Produce as output only the lines below starting at the line with "theorem State.setRg_epoch (s" and continuing through the line with "theorem State.setRg_tables (s", each one exactly as written.

%%

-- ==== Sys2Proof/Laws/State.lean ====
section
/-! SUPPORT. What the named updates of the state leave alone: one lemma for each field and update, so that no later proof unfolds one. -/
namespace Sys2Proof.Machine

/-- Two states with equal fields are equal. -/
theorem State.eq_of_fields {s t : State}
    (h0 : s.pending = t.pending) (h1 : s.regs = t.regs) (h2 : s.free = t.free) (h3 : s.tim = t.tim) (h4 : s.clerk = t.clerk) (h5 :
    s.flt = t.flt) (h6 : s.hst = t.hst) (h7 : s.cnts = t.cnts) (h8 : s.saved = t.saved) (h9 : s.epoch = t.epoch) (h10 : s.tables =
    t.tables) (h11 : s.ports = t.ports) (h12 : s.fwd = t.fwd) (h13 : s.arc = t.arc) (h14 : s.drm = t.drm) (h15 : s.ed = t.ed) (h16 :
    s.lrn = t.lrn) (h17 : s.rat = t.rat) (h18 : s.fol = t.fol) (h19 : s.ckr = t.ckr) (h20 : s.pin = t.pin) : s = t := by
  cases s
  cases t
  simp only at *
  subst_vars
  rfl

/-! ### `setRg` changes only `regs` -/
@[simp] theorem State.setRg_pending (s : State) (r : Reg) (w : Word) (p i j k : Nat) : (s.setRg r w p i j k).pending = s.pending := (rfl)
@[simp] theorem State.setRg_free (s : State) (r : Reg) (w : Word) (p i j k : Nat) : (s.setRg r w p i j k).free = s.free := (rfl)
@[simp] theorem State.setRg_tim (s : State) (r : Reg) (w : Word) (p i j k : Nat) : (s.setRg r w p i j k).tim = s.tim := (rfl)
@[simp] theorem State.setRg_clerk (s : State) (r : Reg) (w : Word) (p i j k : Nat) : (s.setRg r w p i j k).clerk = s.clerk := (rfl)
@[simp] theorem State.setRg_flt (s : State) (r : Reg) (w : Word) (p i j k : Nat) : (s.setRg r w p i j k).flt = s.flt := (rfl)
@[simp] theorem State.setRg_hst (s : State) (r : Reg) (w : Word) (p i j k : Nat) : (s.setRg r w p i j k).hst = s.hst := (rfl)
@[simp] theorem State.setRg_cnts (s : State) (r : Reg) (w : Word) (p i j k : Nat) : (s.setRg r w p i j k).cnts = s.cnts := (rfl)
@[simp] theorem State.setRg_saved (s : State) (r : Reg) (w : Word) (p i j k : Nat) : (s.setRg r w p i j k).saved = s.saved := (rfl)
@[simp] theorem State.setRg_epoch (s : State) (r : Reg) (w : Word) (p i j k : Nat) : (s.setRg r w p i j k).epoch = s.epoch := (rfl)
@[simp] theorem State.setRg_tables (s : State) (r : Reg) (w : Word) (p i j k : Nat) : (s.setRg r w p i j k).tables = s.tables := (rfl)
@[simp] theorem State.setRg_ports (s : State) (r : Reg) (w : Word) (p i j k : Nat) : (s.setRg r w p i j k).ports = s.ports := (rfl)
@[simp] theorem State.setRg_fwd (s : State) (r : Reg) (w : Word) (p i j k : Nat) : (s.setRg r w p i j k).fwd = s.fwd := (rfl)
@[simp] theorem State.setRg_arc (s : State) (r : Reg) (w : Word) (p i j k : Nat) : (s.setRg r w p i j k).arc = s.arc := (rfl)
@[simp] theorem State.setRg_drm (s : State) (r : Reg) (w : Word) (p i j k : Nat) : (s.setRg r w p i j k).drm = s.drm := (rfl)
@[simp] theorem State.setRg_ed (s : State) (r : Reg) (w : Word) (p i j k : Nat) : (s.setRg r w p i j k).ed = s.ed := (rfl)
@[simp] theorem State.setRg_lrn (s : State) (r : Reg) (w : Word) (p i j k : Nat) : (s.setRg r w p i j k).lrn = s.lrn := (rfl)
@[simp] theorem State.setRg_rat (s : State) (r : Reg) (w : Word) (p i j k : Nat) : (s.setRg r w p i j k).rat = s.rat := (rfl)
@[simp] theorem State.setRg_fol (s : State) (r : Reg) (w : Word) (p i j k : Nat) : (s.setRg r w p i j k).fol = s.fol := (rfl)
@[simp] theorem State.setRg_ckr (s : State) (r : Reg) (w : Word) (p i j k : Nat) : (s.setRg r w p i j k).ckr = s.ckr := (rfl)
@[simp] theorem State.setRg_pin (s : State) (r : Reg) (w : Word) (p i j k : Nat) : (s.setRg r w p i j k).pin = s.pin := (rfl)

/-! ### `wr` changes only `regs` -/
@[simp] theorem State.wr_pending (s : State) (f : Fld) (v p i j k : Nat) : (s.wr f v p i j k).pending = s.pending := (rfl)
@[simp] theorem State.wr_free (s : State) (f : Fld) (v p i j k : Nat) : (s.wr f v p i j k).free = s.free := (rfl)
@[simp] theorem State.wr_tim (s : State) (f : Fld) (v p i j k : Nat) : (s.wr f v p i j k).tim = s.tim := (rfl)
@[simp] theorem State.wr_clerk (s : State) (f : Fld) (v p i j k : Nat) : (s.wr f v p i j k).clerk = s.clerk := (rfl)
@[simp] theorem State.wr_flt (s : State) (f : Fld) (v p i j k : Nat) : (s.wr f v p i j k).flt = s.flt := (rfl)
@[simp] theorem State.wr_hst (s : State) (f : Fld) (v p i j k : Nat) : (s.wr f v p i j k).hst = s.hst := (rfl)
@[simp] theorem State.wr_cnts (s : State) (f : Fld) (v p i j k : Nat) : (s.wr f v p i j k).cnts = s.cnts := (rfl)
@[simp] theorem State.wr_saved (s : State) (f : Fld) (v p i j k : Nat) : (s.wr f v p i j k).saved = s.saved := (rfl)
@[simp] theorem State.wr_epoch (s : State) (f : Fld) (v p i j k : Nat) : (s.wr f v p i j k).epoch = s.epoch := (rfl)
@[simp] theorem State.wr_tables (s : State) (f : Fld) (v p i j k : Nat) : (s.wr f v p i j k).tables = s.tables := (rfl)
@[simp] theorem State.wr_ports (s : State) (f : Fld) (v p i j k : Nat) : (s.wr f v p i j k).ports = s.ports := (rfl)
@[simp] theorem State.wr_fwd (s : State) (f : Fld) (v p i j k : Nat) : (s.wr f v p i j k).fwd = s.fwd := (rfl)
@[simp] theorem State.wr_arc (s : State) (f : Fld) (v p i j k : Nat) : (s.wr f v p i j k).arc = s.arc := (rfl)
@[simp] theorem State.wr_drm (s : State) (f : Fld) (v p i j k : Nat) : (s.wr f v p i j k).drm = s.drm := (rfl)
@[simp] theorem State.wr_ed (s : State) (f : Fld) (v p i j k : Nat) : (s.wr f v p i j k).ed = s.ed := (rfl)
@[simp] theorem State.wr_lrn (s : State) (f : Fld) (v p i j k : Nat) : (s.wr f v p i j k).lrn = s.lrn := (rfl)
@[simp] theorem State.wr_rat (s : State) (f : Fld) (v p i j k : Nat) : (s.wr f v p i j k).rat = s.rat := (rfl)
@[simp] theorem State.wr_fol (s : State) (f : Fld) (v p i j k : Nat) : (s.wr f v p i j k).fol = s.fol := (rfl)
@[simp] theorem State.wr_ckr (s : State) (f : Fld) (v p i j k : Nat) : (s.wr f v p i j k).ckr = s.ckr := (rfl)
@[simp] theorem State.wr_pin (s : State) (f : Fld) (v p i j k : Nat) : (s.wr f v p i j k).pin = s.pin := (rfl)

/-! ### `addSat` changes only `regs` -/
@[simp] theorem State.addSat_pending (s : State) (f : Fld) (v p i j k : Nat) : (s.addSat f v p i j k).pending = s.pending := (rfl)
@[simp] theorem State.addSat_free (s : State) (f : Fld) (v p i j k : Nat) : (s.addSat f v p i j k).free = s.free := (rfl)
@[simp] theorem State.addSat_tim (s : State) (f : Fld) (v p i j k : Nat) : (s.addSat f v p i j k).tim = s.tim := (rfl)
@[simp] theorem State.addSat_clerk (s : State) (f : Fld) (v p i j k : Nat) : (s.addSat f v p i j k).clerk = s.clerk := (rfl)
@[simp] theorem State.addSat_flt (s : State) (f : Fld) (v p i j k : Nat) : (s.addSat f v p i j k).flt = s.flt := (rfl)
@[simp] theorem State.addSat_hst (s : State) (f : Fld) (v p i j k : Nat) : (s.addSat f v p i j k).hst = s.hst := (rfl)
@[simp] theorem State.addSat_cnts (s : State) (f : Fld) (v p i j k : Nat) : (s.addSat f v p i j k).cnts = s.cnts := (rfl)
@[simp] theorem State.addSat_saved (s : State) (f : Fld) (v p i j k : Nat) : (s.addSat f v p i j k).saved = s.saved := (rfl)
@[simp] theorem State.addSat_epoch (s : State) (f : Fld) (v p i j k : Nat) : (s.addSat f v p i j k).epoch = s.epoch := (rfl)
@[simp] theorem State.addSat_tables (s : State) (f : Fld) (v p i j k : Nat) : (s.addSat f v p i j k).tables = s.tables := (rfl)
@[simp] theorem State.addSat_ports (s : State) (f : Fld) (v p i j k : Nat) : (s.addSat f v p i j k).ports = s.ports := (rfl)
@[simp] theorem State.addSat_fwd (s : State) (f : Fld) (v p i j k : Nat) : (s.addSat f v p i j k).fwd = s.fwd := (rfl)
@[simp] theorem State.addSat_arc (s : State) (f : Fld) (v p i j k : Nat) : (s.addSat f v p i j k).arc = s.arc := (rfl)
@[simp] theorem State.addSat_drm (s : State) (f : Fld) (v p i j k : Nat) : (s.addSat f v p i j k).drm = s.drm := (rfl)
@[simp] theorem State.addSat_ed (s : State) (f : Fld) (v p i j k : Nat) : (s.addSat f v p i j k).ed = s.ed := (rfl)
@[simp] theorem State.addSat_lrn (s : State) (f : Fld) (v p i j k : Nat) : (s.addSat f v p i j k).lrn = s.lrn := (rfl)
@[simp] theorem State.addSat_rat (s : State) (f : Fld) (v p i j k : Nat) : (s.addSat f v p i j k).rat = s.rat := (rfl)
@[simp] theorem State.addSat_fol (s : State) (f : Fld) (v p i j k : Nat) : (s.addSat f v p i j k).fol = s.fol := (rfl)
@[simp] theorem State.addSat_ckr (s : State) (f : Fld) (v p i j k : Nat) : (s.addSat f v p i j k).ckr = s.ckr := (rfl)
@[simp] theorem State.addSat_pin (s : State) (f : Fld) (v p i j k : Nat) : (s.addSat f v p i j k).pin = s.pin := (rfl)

%%

## RESPONSE AREA:
@[simp] theorem State.setRg_epoch (s : State) (r : Reg) (w : Word) (p i j k : Nat) : (s.setRg r w p i j k).epoch = s.epoch := (rfl)
@[simp] theorem State.setRg_tables (s : State) (r : Reg) (w : Word) (p i j k : Nat) : (s.setRg r w p i j k).tables = s.tables := (rfl)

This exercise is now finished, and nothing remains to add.